> _PROBLEM DESCRIPTION_:
Restate word for word the lines of the material below, from the line with "f.mod.extractLsb' 8 3 == 1" to the line with "[.a, .b, .p, .ty] 0x7C", both lines included, and no others.

'''

-- ==== Sys2Proof/WellFormed.lean ====
section
/-! DEFINITION. Which words of an assigned opcode are legal as far as the word alone decides: reserved fields and codes
(check 4 of 03 R73, sub-cause 2), the special-register selector (check 5, sub-cause 7) and the operand and type rules of
the instruction entries (check 6, sub-cause 3). Events are always well formed. -/

namespace Sys2Proof

/-- The fields of formats A and F that an instruction may use. -/
inductive AField where
  | d | a | b | c | p | ty | rnd | ty2 | bx
  deriving DecidableEq, Repr

/-- Every field of `f` outside `u`, and every MOD bit outside `mm`, is zero (R58, R65). -/
def FmtA.only (f : FmtA) (u : List AField) (mm : BitVec 11) : Bool :=
  (u.contains .d || f.d == 0) && (u.contains .a || f.a == 0) && (u.contains .b || f.b == 0) &&
  (u.contains .c || f.c == 0) && (u.contains .p || (f.pm == 0 && f.pi == 0)) && (u.contains .ty || f.ty == 0) &&
  (u.contains .rnd || f.rnd == 0) && (u.contains .ty2 || f.ty2 == 0) && (u.contains .bx || f.bx == 0) &&
  (f.mod &&& ~~~mm) == 0

/-- A used rounding code is not reserved (R49: codes 5 to 7). -/
def FmtA.rndOk (f : FmtA) : Bool := f.rnd.toNat < 5
/-- COND in MOD bits 3:0 is not reserved (R68). -/
def FmtA.condOk (f : FmtA) : Bool := (f.mod &&& 8) == 0
/-- Bits of an M-format word that only predicated forms use. -/
def FmtM.noPred (f : FmtM) : Bool := f.pm == 0 && f.pi == 0
/-- A scope code is not one of 7 to 31 (R67). -/
def scopeCodeOk (c : BitVec 6) : Bool := c.toNat < 7 || 32 ≤ c.toNat
/-- The S-format fields outside those named are zero (R64). -/
def FmtS.only (f : FmtS) (d a b scope sel imm : Bool) : Bool :=
  (d || f.d == 0) && (a || f.a == 0) && (b || f.b == 0) && (scope || f.scope == 0) && (sel || f.sel == 0) &&
  (imm || f.imm == 0)
/-- The E-format fields outside those named are zero, bits 30:19 always (R63). -/
def FmtE.only (f : FmtE) (d a eng stream : Bool) : Bool :=
  (d || f.d == 0) && (a || (f.a == 0 && f.slot == 0)) && f.b == 0 && f.res == 0 && (eng || f.eng == 0) &&
  (stream || f.stream == 0)
/-- The B-format fields outside those named are zero, bits 46 and 1:0 always (R61, R99). -/
def FmtB.only (f : FmtB) (cond uns a b off : Bool) : Bool :=
  (cond || f.cond == 0) && (uns || f.uns == 0) && (a || f.a == 0) && (b || f.b == 0) && (off || f.off == 0) &&
  f.res1 == 0 && f.res2 == 0
/-- The K-format fields outside those named are zero, and KSPACE is not 3 (R62, R160). -/
def FmtK.only (f : FmtK) (d b scope kmode kval : Bool) : Bool :=
  (d || f.d == 0) && (b || f.b == 0) && (scope || f.scope == 0) && (kmode || f.kmode == 0) && (kval || f.kval == 0) &&
  f.kspace != 3

/-- Check 4 of R73: no reserved field is set and no field holds a reserved code. -/
def Instr.reservedOk : Instr → Bool
  | .add f | .sub f | .mul f | .mulh f | .div f | .rem f | .and f | .or f | .xor f | .andn f | .shl f | .shr f
  | .sar f | .rol f | .ror f | .min f | .max f | .bfx f | .bfi f => f.only [.d, .a, .b, .ty] 0
  | .clz f | .ctz f | .popc f | .brev f | .mov f => f.only [.d, .a, .ty] 0
  | .sel f => f.only [.d, .a, .b, .c, .ty] 0
  | .addsh f => f.only [.d, .a, .b, .ty] 7
  | .cmp f | .fcmp f => f.only [.d, .a, .b, .ty] 15 && f.condOk
  | .addImm f | .mulImm f | .andImm f | .orImm f | .xorImm f | .shlImm f | .shrImm f | .sarImm f | .rolImm f
  | .rorImm f | .minImm f | .maxImm f => f.res == 0 && f.mod == 0
  | .cmpImm f => f.res == 0
  | .movi f | .movhi f => f.res == 0 && f.mod == 0 && f.a == 0
  | .fadd f | .fsub f | .fmul f | .fdiv f => f.only [.d, .a, .b, .ty, .rnd] 0 && f.rndOk
  | .fma f => f.only [.d, .a, .b, .c, .ty, .rnd] 0x600 && f.rndOk
  | .fmin f | .fmax f => f.only [.d, .a, .b, .ty] 0
  | .fcvt f => f.only [.d, .a, .ty, .rnd, .ty2] 0xFF && f.rndOk
  | .bra f => f.only false false false false true
  | .braIndirect f => f.only false false true false true
  | .bcc f => f.only true true true true true && f.cond.toNat < 8
  | .bmk f => f.only true false true false true && f.cond.toNat < 4
  | .call f => f.only false false false false true
  | .callIndirect f => f.only false false true false true
  | .ret f => f.only false false true false false
  | .loop f => f.only false false true false true
  | .split f => f.only [.d, .a, .b, .p, .ty] 3 && f.mod != 3
  | .arm f => f.only false false false false true false && f.sel.toNat < 4
  | .join | .exit | .yield | .nop | .tret | .halt | .roveOff | .roveOn => true
  | .trap f | .svc f => f.only false false false false false true
  | .srrd f => f.only true false false false true false
  | .srwr f => f.only false true false false true false
  | .snap f => f.only true true false false true false && f.sel.toNat < 4
  | .vadd f | .vsub f | .vadds f | .vsubs f | .vmul f | .vmulh f | .vdiv f | .vmin f | .vmax f | .vand f | .vor f
  | .vxor f | .vandn f | .vshl f | .vshr f | .vsar f | .vfmin f | .vfmax f | .vperm f =>
      f.only [.d, .a, .b, .p, .ty, .bx] 0
  | .vabs f | .vneg f | .vnot f | .vclz f | .vpopc f | .vmov f | .vfclass f | .vcomp f | .vexpd f =>
      f.only [.d, .a, .p, .ty] 0
  | .vmad f => f.only [.d, .a, .b, .c, .p, .ty, .bx] 0x600
  | .vbfx f => f.only [.d, .a, .p, .ty] 0x7FF
  | .vcmp f | .vfcmp f => f.only [.d, .a, .b, .p, .ty, .bx] 0x3F && f.condOk
  | .vsel f => f.only [.d, .a, .b, .c, .p, .ty, .bx] 0
  | .vbcast f | .viota f => f.only [.d, .b, .p, .ty] 0
  | .vextr f | .vins f => f.only [.d, .a, .b, .ty] 0
  | .vfadd f | .vfsub f | .vfmul f | .vscale f | .vfdiv f => f.only [.d, .a, .b, .p, .ty, .rnd, .bx] 0 && f.rndOk
  | .vfma f => f.only [.d, .a, .b, .c, .p, .ty, .rnd, .bx] 0x600 && f.rndOk
  | .vround f | .vfrac f | .vrcp f | .vrsq f | .vsqrt f | .vexp2 f | .vlog2 f | .vsinpi f | .vcospi f | .vtanh f =>
      f.only [.d, .a, .p, .ty, .rnd] 0 && f.rndOk
  | .vdot2 f | .vdot4 f => f.only [.d, .a, .b, .c, .p, .ty, .ty2, .bx] 0x600
  | .vcvt f => f.only [.d, .a, .p, .ty, .rnd, .ty2] 0xFF && f.rndOk
  | .vpermx f => f.only [.d, .a, .b, .c, .p, .ty] 0
  | .vrot f => f.only [.d, .a, .b, .p, .ty] 0
  | .vshufx f => f.only [.d, .a, .b, .p, .ty] 3 && f.mod != 3
  | .vtrn f => f.only [.d, .a, .b, .p, .ty] 0x1F
  | .vred f => f.only [.d, .a, .p, .ty] 7 && f.mod.toNat < 6
  | .vscan f => f.only [.d, .a, .p, .ty] 15 && (f.mod &&& 7).toNat < 6
  | .vvote f => f.only [.d, .a, .p, .ty] 3
  | .mand f | .mor f | .mxor f | .mandn f => f.only [.d, .a, .b, .p] 0
  | .mnot f | .mmov f => f.only [.d, .a, .p] 0
  | .mset f => f.only [.d, .p] 1
  | .mpopc f | .mffs f => f.only [.d, .a] 0
  | .mtox f => f.only [.d, .a] 1
  | .xtom f => f.only [.d, .a, .p] 1
  | .cbld f => f.only [.a, .ty] 15
  | .cbst f => f.only [.d, .ty] 15
  | .ld f | .st f => f.b == 0 && f.noPred && f.space != 3
  | .vld f | .vst f => f.b == 0 && f.space != 3
  | .vlds f | .vsts f | .vgath f | .vscat f => f.space != 3
  | .pref f => f.d == 0 && f.b == 0 && f.noPred && f.ty == 0 && f.space == 0
  | .atomAdd f | .atomAnd f | .atomOr f | .atomXor f | .atomMin f | .atomMax f | .atomXchg f | .atomFadd f
  | .atomFmin f | .atomFmax f => f.b == 0 && f.noPred && scopeCodeOk f.hi && f.space != 3
  | .atomCas f => f.noPred && scopeCodeOk f.hi && f.space != 3
  | .vatomAdd f | .vatomAnd f | .vatomOr f | .vatomXor f | .vatomMin f | .vatomMax f | .vatomXchg f | .vatomCas f
  | .vatomFadd f | .vatomFmin f | .vatomFmax f => scopeCodeOk f.hi && f.space != 3
  | .fenceAcq f => f.only false false false true true false && scopeCodeOk f.scope && f.sel == 0
  | .fenceRel f => f.only false false false true true false && scopeCodeOk f.scope && f.sel == 1
  | .fenceAcqrel f => f.only false false false true true false && scopeCodeOk f.scope && f.sel == 2
  | .kcfg f => f.only false true true true true && scopeCodeOk f.scope
  | .karr f => f.only false false false false true
  | .ksig f => f.only false false false true true
  | .kwait f => f.only true true false true true
  | .ktry f => f.only true false false true true
  | .karrw f => f.only true true false false true
  | .krd f => f.only true false false false false
  | .tlaunch f | .tfence f => f.only true true true false false false
  | .notify f => f.only false true true false false false
  | .sleepuntil f => f.only true true false false false false
  | .cpy f => f.only false true false false
  | .cpyt f => f.only true true false true
  | .cpyq f => f.only true false false false
  | .mxacq f => f.only true false false false
  | .mxrel f => f.only false false false false
  | .mxpush f => f.only false true true false
  | .mxqs f => f.only true false true false
  | .tsld f => f.only [.d, .a, .p, .ty] 0xFF
  | .tsst f => f.only [.a, .b, .p, .ty] 0xFF
  | .tszero f => f.only [.a] 0xFF
  | .xfmCvt f => f.only [.d, .a, .p, .ty, .rnd, .ty2] 0xFF && f.rndOk
  | .xfmQuant f => f.only [.d, .a, .p, .ty, .rnd, .ty2] 0x1FF && f.rndOk && f.mod.extractLsb' 8 3 == 1
  | .xfmTr8 f => f.only [.d, .a] 0x700 && f.mod.extractLsb' 8 3 == 2
  | .xfmTr16 f => f.only [.d, .a] 0x700 && f.mod.extractLsb' 8 3 == 3
  | .xfmTr32 f => f.only [.d, .a] 0x700 && f.mod.extractLsb' 8 3 == 4
  | .xfmPack f => f.only [.d, .a, .ty] 0x700 && f.mod.extractLsb' 8 3 == 5
  | .xfmUnpack f => f.only [.d, .a, .ty] 0x700 && f.mod.extractLsb' 8 3 == 6
  | .sample f => f.only [.d, .a, .b, .c, .p, .ty] 3 && f.mod != 3
  | .sgath f => f.only [.d, .a, .b, .c, .p, .ty] 0x3F
  | .tld f => f.only [.d, .a, .b, .p, .ty] 0xF
  | .tqry f => f.only [.d, .b] 0xF
  | .wtinv f => f.only [.a] 0
  | .wtinvAll f => f.only [] 1 && f.mod == 1
  | .wtpf f => f.only [.a] 0
  | .trace f => f.only [.d, .a, .b, .c, .p, .ty] 0x7FF
  | .rqnext f | .rqterm f => f.only [.d, .c, .p, .ty] 0
  | .rqcommit f => f.only [.p] 0
  | .gemitVtx f => f.only [.a, .b, .p, .ty] 0x7C
  | .gemitPrim f => f.only [.a, .p] 1 && f.mod == 1
  | .gemitEnd f => f.only [] 2 && f.mod == 2
  | .femit f => f.only [.a, .b, .p, .ty] 0xF && (f.mod.getLsbD 3 || f.b == 0)
  | .qwait f | .qtail f => f.only true false false false false false
  | .qhandPacket f => f.only true true true false true false && f.sel == 0
  | .qhandNode f => f.only true true true false true false && f.sel == 1
  | .prd f => f.only true true false false false false
  | .pwr f | .fansw f => f.only false true true false false false
  | _ => true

'''

> _ANSWER TO THIS PROBLEM_:
  | .xfmQuant f => f.only [.d, .a, .p, .ty, .rnd, .ty2] 0x1FF && f.rndOk && f.mod.extractLsb' 8 3 == 1
  | .xfmTr8 f => f.only [.d, .a] 0x700 && f.mod.extractLsb' 8 3 == 2
  | .xfmTr16 f => f.only [.d, .a] 0x700 && f.mod.extractLsb' 8 3 == 3
  | .xfmTr32 f => f.only [.d, .a] 0x700 && f.mod.extractLsb' 8 3 == 4
  | .xfmPack f => f.only [.d, .a, .ty] 0x700 && f.mod.extractLsb' 8 3 == 5
  | .xfmUnpack f => f.only [.d, .a, .ty] 0x700 && f.mod.extractLsb' 8 3 == 6
  | .sample f => f.only [.d, .a, .b, .c, .p, .ty] 3 && f.mod != 3
  | .sgath f => f.only [.d, .a, .b, .c, .p, .ty] 0x3F
  | .tld f => f.only [.d, .a, .b, .p, .ty] 0xF
  | .tqry f => f.only [.d, .b] 0xF
  | .wtinv f => f.only [.a] 0
  | .wtinvAll f => f.only [] 1 && f.mod == 1
  | .wtpf f => f.only [.a] 0
  | .trace f => f.only [.d, .a, .b, .c, .p, .ty] 0x7FF
  | .rqnext f | .rqterm f => f.only [.d, .c, .p, .ty] 0
  | .rqcommit f => f.only [.p] 0
  | .gemitVtx f => f.only [.a, .b, .p, .ty] 0x7C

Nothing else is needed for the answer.